-- ==== Sys2Proof/Syntax.lean ====
section
/-! DEFINITION. The commands of the block: one constructor per row of spec/opcode_table.json, with the operands the
command brings. A descriptor's opcode takes the identifier `c` of the started command it executes (09 R282); a launch is
named by its command's identifier `l`; a task instruction takes its engine `e`; a mailbox request takes its port. -/

namespace Sys2Proof

/-- A port and its host die: A is H0, B is H1 (R5, R266). -/
inductive Port where
  | A
  | B
deriving DecidableEq, Repr

/-- The two channels of a bridge direction (R24). -/
inductive Channel where
  | request
  | response
deriving DecidableEq, Repr

/-- An endpoint on a die (R25): a part by number (on a compute die engines 0-15 and the die controller 16, DESIGN CHOICE, log entry
44; the masters of R260 on a host die and 8 to 10 its I3C, SMBus and SPI controllers), an HBM pseudo-channel of a stack, a flash
channel, a fibre pair by its position on its die. -/
inductive Endpoint where
  | unit (n : Nat)
  | pseudoChannel (stack pc : Nat)
  | flash (channel : Nat)
  | fibre (position : Nat)
deriving DecidableEq, Repr

/-- A mesh packet (R25, R33): its header's fields and its 0-4 data units of 64 bytes. `response` is how many units the whole
response to a request has, and of a response how many units follow in later packets (R482). The operation of a request for an HBM
pseudo-channel is twice the number of its unit, and one more where it writes (DESIGN CHOICE, log entry 44). -/
structure Packet where
  src : Nat
  srcEndpoint : Endpoint
  dst : Nat
  dstEndpoint : Endpoint
  channel : Channel
  operation : Nat
  data : List (BitVec 512)
  tag : Nat
  loss : Nat
  response : Nat
deriving DecidableEq, Repr

/-- The unit count: the header and the data units (R25). -/
def Packet.units (p : Packet) : Nat := 1 + p.data.length

/-- What a scratchpad request does to its word (R253, R254): `lane` is the byte offset of an atomic in the word. -/
inductive SpdOp where
  | read
  | write (mask : Nat) (data : Nat)
  | atomicAdd (lane : Nat) (wide : Bool) (value : Nat)
  | atomicSwap (lane : Nat) (wide : Bool) (value : Nat)
deriving DecidableEq, Repr

/-- One request to a scratchpad, of a command if any: its master, for a tile its row group (R35), and its loss count, which the
handshake it enters by sets (R33); `flips` counts wrong bits in a lane it reads (R252). -/
structure SpdReq where
  command : Option Nat
  master : Nat
  group : Nat
  word : Nat
  op : SpdOp
  loss : Nat
  flips : Nat
deriving DecidableEq, Repr

/-- What a full march of a scratchpad finds: rows and spare rows that fail (R259). -/
structure March where
  rows : List Nat
  spares : List Nat
deriving DecidableEq, Repr

/-- A scale slot that slipped in transit (R188): the engine that pairs it, operand, block, tag found, and whether a module
crossing did it. -/
structure TagSlip where
  engine : Nat
  operand : Nat
  block : Nat
  found : Nat
  moduleCrossing : Bool
deriving DecidableEq, Repr

/-- The tamper record as the flash reserved area gives it back: count, inputs, MAC (R435). -/
structure TamperRecord where
  count : Nat
  inputs : Nat
  mac : List Byte
deriving DecidableEq, Repr

/-- MSI-X Enable and Function Mask as a configuration write leaves them (R454, R456). -/
structure MsixControl where
  enable : Bool
  mask : Bool
deriving DecidableEq, Repr

/-- A read of EVC_COUNT_n: through a port's BAR0, or by a management core of the die; of one word or of an aligned pair (R443,
R489, R498). -/
structure CountRead where
  host : Option Port
  wide : Bool
deriving DecidableEq, Repr

/-- The answer to a page request group (R270). -/
inductive PrgCode where
  | success
  | invalidRequest
  | responseFailure
deriving DecidableEq, Repr

/-- What an HBM access does to its 128-byte unit (R326, R327). -/
inductive UnitAccess where
  | read
  | writeWhole (data : List Byte)
  | writePart (offset : Nat) (data : List Byte)
deriving DecidableEq, Repr

/-- How a flash page read ends (R339). -/
inductive FlashRead where
  | hard
  | soft
  | stripe
  | lost
deriving DecidableEq, Repr

/-- Why a lane of a link is taken to have failed (R385): corrected errors of 4 codewords, loss of light for so many ns,
errors beyond the code's reach, or the receiving end's request on the lane-control signal of the reverse LS. -/
inductive LaneFault where
  | errors
  | dark (ns : Nat)
  | beyond
  | asked
deriving DecidableEq, Repr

++++++++++

→ WHAT IS BEING ASKED
Your answer must be the lines above, unchanged, from the first one through the line that holds "def Packet.units (p", inclusive, and no others.

→ OUTPUT FOR THIS EXERCISE
-- ==== Sys2Proof/Syntax.lean ====
section
/-! DEFINITION. The commands of the block: one constructor per row of spec/opcode_table.json, with the operands the
command brings. A descriptor's opcode takes the identifier `c` of the started command it executes (09 R282); a launch is
named by its command's identifier `l`; a task instruction takes its engine `e`; a mailbox request takes its port. -/

namespace Sys2Proof

/-- A port and its host die: A is H0, B is H1 (R5, R266). -/
inductive Port where
  | A
  | B
deriving DecidableEq, Repr

/-- The two channels of a bridge direction (R24). -/
inductive Channel where
  | request
  | response
deriving DecidableEq, Repr

/-- An endpoint on a die (R25): a part by number (on a compute die engines 0-15 and the die controller 16, DESIGN CHOICE, log entry
44; the masters of R260 on a host die and 8 to 10 its I3C, SMBus and SPI controllers), an HBM pseudo-channel of a stack, a flash
channel, a fibre pair by its position on its die. -/
inductive Endpoint where
  | unit (n : Nat)
  | pseudoChannel (stack pc : Nat)
  | flash (channel : Nat)
  | fibre (position : Nat)
deriving DecidableEq, Repr

/-- A mesh packet (R25, R33): its header's fields and its 0-4 data units of 64 bytes. `response` is how many units the whole
response to a request has, and of a response how many units follow in later packets (R482). The operation of a request for an HBM
pseudo-channel is twice the number of its unit, and one more where it writes (DESIGN CHOICE, log entry 44). -/
structure Packet where
  src : Nat
  srcEndpoint : Endpoint
  dst : Nat
  dstEndpoint : Endpoint
  channel : Channel
  operation : Nat
  data : List (BitVec 512)
  tag : Nat
  loss : Nat
  response : Nat
deriving DecidableEq, Repr

/-- The unit count: the header and the data units (R25). -/
def Packet.units (p : Packet) : Nat := 1 + p.data.length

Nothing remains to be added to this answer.